The treatment I would use is detailed below. It involves cleaning and sanitizing the flock’s feeders and drinkers, isolating the affected bird and flushing the crop with a specific Epsom salt solution, followed by a specific course of antifungal medication.
Sour Crop Treatment
[This treatment was adapted, with permission, from The Chicken Health Handbook, 2nd edition, by Gail Damerow.]
Copper sulfate is commonly used to treat a chicken with sour crop, but an overdose is toxic. To avoid overdosing, first prepare a solution by mixing 1⁄2 pound copper sulfate plus 1⁄2 cup vinegar into 1⁄2 gallon of water. Clearly label this container as your stock solution. To each gallon of the chicken’s drinking water, add 1 tablespoon of stock solution.
First, flush the bird’s digestive system with Epsom salt.
Mix 1 teaspoon Epsom salt dissolved in 2 tablespoons of water. Gently pour or squirt this solution down the bird’s throat twice daily for two or three days, or until the bird recovers.

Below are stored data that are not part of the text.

-- ==== Sys2Proof/Tests/Slice0.lean ====
section
/-! SUPPORT. The model's own tests: ill-formed commands that the check refuses, the spec's examples, and for every statement with hypotheses a state and operands
that meet them. Expected values are the spec's. -/

-- One theorem after another: every kernel evaluation waits for the declarations before it.
set_option Elab.async false

namespace Sys2Proof.Tests

open Sys2Proof Sys2Proof.Machine

/-! ### Ill-formed commands -/

theorem test_wf_page : Instr.wf (.registerWrite 0 (.lane 144) 8 15 0) = false ∧ Instr.wf (.registerWrite 0 (.lane 143) 8 15 0) = true := by decide
theorem test_wf_expert_page : Instr.wf (.expertKeyWrite 0 (.tdom 16) 0) = false := by decide
theorem test_wf_timeout_page : Instr.wf (.expertTimeout (.refin 8)) = false := by decide
theorem test_wf_soft_page : Instr.wf (.softReset 0 (.wall 2) 0) = false := by decide
theorem test_wf_done_page : Instr.wf (.blockResetDone (.memc 2)) = false := by decide
theorem test_wf_watchdog : Instr.wf (.handshakeWatchdogExpiry (.management 0 true 0x8000000)) = false := by decide
theorem test_wf_trs : Instr.wf (.trsReceived 0 0 0 [] [true, true] 0 false) = false := by decide
theorem test_wf_edh : Instr.wf (.edhFieldCheck 0 true [0x200] []) = false := by decide
theorem test_wf_line : Instr.wf (.lineReceived 0 ⟨[[0x3FF], [0]], [], [], [], []⟩ []) = false := by decide
theorem test_wf_madi : Instr.wf (.madiSubframe 0 true true 0 [true] 0 0) = false := by decide
theorem test_wf_asi : Instr.wf (.asiSyncByte 0 true 188 [0x47]) = false := by decide
theorem test_wf_tile_line : Instr.wf (.tileLineStart 0 0 0) = false := by decide
theorem test_wf_audio : Instr.wf (.audioPacketReceived 0 0 0 0 (.data true true [[1, 2, 3]] [])) = false := by decide
theorem test_wf_course : Instr.wf (.courseReadPoint 0 1 [⟨.voided, 1472, 0⟩]) = false := by decide
theorem test_wf_period : Instr.wf (.houseSamplePeriod [.line 3584]) = false := by decide
theorem test_wf_measure : Instr.wf (.refMeasurement [none] 0 0) = false := by decide
theorem test_wf_bist : Instr.wf (.rejoinBistDone 0 true [1472] [] []) = false := by decide
theorem test_wf_burst : Instr.wf (.matrixTransfer 0 ⟨.read, 0x100003C, [{}, {}], {}⟩) = false := by decide
theorem test_wf_lr : Instr.wf (.matrixTransfer 4 ⟨.lr, 0x1000000, [{}], {}⟩) = false := by decide
theorem test_wf_amo : Instr.wf (.lockedSequence 0 (.read 0x1000002 .add 1 .none)) = false := by decide
theorem test_wf_request : Instr.wf (.matrixRequestTimeout 0 0x8000000 true) = false := by decide
theorem test_wf_master_reset : Instr.wf (.masterReset 0 (some ⟨.read, 0x1000000, [{}], {}⟩) 1) = false := by decide
theorem test_wf_queue_packet : Instr.wf (.queuePacketWrite 0 [1] 5) = false := by decide
theorem test_wf_pcie : Instr.wf (.pcieRequest (.memory false true 2 [{}] {})) = false := by decide
theorem test_wf_bar2 : Instr.wf (.bar2Read 0 4 true) = false := by decide
theorem test_wf_flash : Instr.wf (.flashCmdDone (List.replicate 257 0) []) = false := by decide +kernel
theorem test_wf_link : Instr.wf (.pcieLinkUp 1 3) = false := by decide

/-! ### Worked values of the spec -/

/-- R96: the XYZ words of EAV and SAV in active picture and in vertical blanking. -/
theorem test_xyz : xyzWord false false true = 0x274 ∧ xyzWord false false false = 0x200 ∧ xyzWord false true true = 0x2D8 ∧
    xyzWord false true false = 0x2AC ∧ xyzWord true false true = 0x368 := by decide

/-! ### Helpers -/

/-- The block after a command. -/
def after (c : Instr) (d : Dev) : Dev :=
  match exec c ⟨d, []⟩ with
  | .next t => t.dev
  | .fault _ => d
  | .refused _ => d

/-- A block whose line engine 0 runs at program counter 0, with an instruction there. -/
def engine (w : Word) (g : Map Word) : Dev :=
  { istore := [(0, w)], lengs := [(0, { g := g })], regs := (({} : Dev).wr (.leng 0) .LENG_STAT_STATE 1).regs }

/-- A block whose boot has ended. -/
def booted : Dev := { regs := [(regKey .boot 0 0x020, 4)] }

/-- A single read. -/
def rd1 (m : Master) (a : Nat) : Instr := .matrixTransfer m ⟨.read, a, [{}], {}⟩

/-- A single write of a whole word. -/
def wr1 (m : Master) (a : Nat) (v : Word) : Instr := .matrixTransfer m ⟨.write, a, [⟨15, v⟩], {}⟩

/-! ### The spec's values and examples -/

/-- DEV.ID reads 0x4C14_7200. -/
theorem test_dev_id : (after (rd1 0 0x20) {}).respOf 0 = ⟨.okay, [0x4C147200]⟩ := by decide +kernel

/-- R447: DEV's PAGE_VER reads 0x0100. -/
theorem test_page_ver : (after (rd1 0 0x04) {}).respOf 0 = ⟨.okay, [0x00000100]⟩ := by decide +kernel

/-- R22's example: 0x5A01 opens the expert half of an enabled page, and PAGE_STAT then reads ENABLED and EXPERT_OPEN. -/
theorem test_expert_open : (after (rd1 0 0x10000C) (after (.expertKeyWrite 4 (.lane 0) 0x5A01) booted)).respOf 0 = ⟨.okay, [0x00000009]⟩ := by decide +kernel

/-- R22's example: with the half closed a core's XRW write is rejected with CODE 3 and its master number. -/
theorem test_expert_closed :
    let d := after (.registerWrite 2 (.lane 0) 0x103 15 0x1) (after (.expertKeyWrite 4 (.lane 0) 1) (after (.expertKeyWrite 4 (.lane 0) 0x5A01) booted))
    d.rd (.lane 0) .PAGE_ERRCODE_CODE = 3 ∧ d.rd (.lane 0) .PAGE_ERRADDR_MASTER = 2 ∧ (d.reg (regKey (.lane 0) 0 0x010)).getLsbD 0 = true := by decide +kernel

/-- R13: an offset with no register reads 0. -/
theorem test_no_register : (after (rd1 0 0x0FC) {}).respOf 0 = ⟨.okay, [0]⟩ := by decide +kernel

/-- R358: an address of no target answers DECERR, a read with 0. -/
theorem test_decerr : (after (rd1 3 0x0600000) {}).respOf 3 = ⟨.decerr, [0]⟩ := by decide +kernel

/-- R70: XO_TIME wraps after 2^48 ticks. -/
theorem test_xo_wraps : ({ xo := BitVec.allOnes 48 : Dev }).tick.xo = 0 := by decide +kernel

/-- R54: GPIO_IN shows the driven bits. -/
theorem test_gpio : (after (rd1 0 0x38) (after (.gpioWrite 0 false 0xA5) (after (.gpioWrite 0 true 0x0F) {}))).respOf 0 = ⟨.okay, [0x5]⟩ := by decide +kernel

/-- R366: a write of two bytes of an SRAM word keeps the others. -/
theorem test_sram_bytes :
    (after (.matrixTransfer 0 ⟨.write, 0x1000000, [⟨0b0011, 0xAABBCCDD⟩], {}⟩) (after (wr1 0 0x1000000 0x11223344) {})).sramGet 0 = 0x1122CCDD := by decide +kernel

Then feed as usual, while using the stock solution to treat the chicken’s drinking water until the infection is under control. During this time avoid using any antibiotics, which will make the condition worse. As a follow-up treatment, nystatin oral antifungal may be helpful, as may also a probiotic used to restore normal crop bacteria. (Poultry suppliers offer probiotics formulated specifically for chickens).
Adding vinegar to the drinking water at the rate of 1 tablespoon per gallon—double the dose if the water is alkaline—can help prevent a recurrence of this infection in two ways: by discouraging the growth of candida in the drinking water and by helping the chicken’s crop maintain a pH that encourages beneficial bacteria to compete against candida and other potentially harmful microbes. Note that adding too little vinegar to the drinker can actively stimulate yeast growth.
A crop that can no longer return to its resting size when emptied of food is called “pendulous” because it swings back and forth in front of the bird as it walks. This is uncommon in backyard chickens. I have seen it only once in my flock in nearly a decade. Because a pendulous crop has lost elasticity, it doesn’t empty its contents fully, which often results in infections from the residual food and water fermenting inside. Birds with pendulous crop can suffer dehydration, malnutrition, weight loss and ultimately death.
Genetics are a widely suspected cause; therefore, birds with this condition shouldn’t be bred. Advanced age and binge eating might be predisposing factors.
You can’t do much to prevent pendulous crop, but you might mitigate its progression. Always ensure access to clean water and fresh feed during all daylight hours to avoid overzealous gorging. If a chicken with a pendulous crop progressively loses weight or its eyes become sunken, it has become dehydrated and malnourished, and it’s time to consider end-of-life options.
Now that you’re aware of the crop’s location and function, you should be able to trouble-shoot a problem if one arises. Fortunately, crop dysfunction in backyard chickens that are cared for properly is almost as scarce as hens’ teeth.